SOURCE MATERIAL section start

-- ==== Sys2Proof/Machine/Frame.lean ====
section
/-! DEFINITION. The frame loop (60_exceptions.md R251-R256) around the cycle, and the host's calls
(70_reset_and_hazards.md R280-R285). -/

namespace Sys2Proof.Machine

/-- A timer's count down by 1, stopping at 0 (R252, R253). -/
def countDown (t : Byte) : Byte := if t = 0 then 0 else t - 1

/-- The start of `frame(n, P)`: the timers, the one `buzz` request, and the batch (R251-R253). -/
def State.startFrame (s : State) (n : Nat) : State :=
  { s.send (.buzz (s.sound != 0)) with
    delay := countDown s.delay
    sound := countDown s.sound
    frame := some { left := n, halted := false }
    stop := none }

/-- The end of a frame's batch: `present`, then `pump` (R251). -/
def State.finishFrame (s : State) : State :=
  ((s.send .present).hold .pump .pump).poll .pump

/-- One cycle of the batch begins: the halt result of the one before is not kept (R34c). -/
def State.beginCycle (s : State) : State :=
  { s with
    halt := false
    frame := s.frame.map fun f => { f with left := f.left - 1 } }

/-- What a finished cycle does to the frame it ran in: a fault ends the frame at once (R255); a halt ends it under
`stop_now`, or is remembered under `finish_batch` (R254); a cycle whose key request is still held has not ended (R263). -/
def State.settleFrame (s : State) : State :=
  match s.frame with
  | none => s
  | some f =>
    if s.fault.isSome then { s with frame := none }
    else if s.pending.isSome then s
    else if s.halt then
      match s.params.haltPolicy with
      | .stopNow => { s with frame := none, stop := some true }
      | .finishBatch => { s with frame := some { f with halted := true } }
    else s

/-- `load(a, bs)`: `MemSliceWrite`, or the fault with the load's address (R283). -/
def State.hostLoad (s : State) (a : Nat) (bs : List Byte) : State :=
  match s.memSliceWrite a bs with
  | some t => t
  | none => s.raise .outOfBoundsAccess none a

/-- `reset()`: every piece of the block's state at its construction value, the parameters kept; it sends no request
(R281). The history, the draws, the wait and the host's calls are not the block's and stay (log entry 7). -/
def State.hostReset (s : State) : State :=
  { State.resetWith s.params with
    events := s.events, calls := s.calls, draws := s.draws, wait := s.wait }

/-- One call of the host, made when no other call is running (R285). -/
def State.hostCall (s : State) (c : HostCall) : Host.Outcome State Fault Refusal :=
  match c with
  | .reset => .next s.hostReset
  | .load a bs => .next (s.hostLoad a bs)
  | .frame n => if s.fault.isSome then .refused .frameOnFaultedBlock else .next (s.startFrame n)

end Sys2Proof.Machine
end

SOURCE MATERIAL section end

* WHAT THE EXERCISE ASKS
Exactly the lines from the one containing "(R281). The history, the" through the end of the records should be reproduced, and no others.

* COMPLETED EXERCISE
(R281). The history, the draws, the wait and the host's calls are not the block's and stay (log entry 7). -/
def State.hostReset (s : State) : State :=
  { State.resetWith s.params with
    events := s.events, calls := s.calls, draws := s.draws, wait := s.wait }

/-- One call of the host, made when no other call is running (R285). -/
def State.hostCall (s : State) (c : HostCall) : Host.Outcome State Fault Refusal :=
  match c with
  | .reset => .next s.hostReset
  | .load a bs => .next (s.hostLoad a bs)
  | .frame n => if s.fault.isSome then .refused .frameOnFaultedBlock else .next (s.startFrame n)

end Sys2Proof.Machine
end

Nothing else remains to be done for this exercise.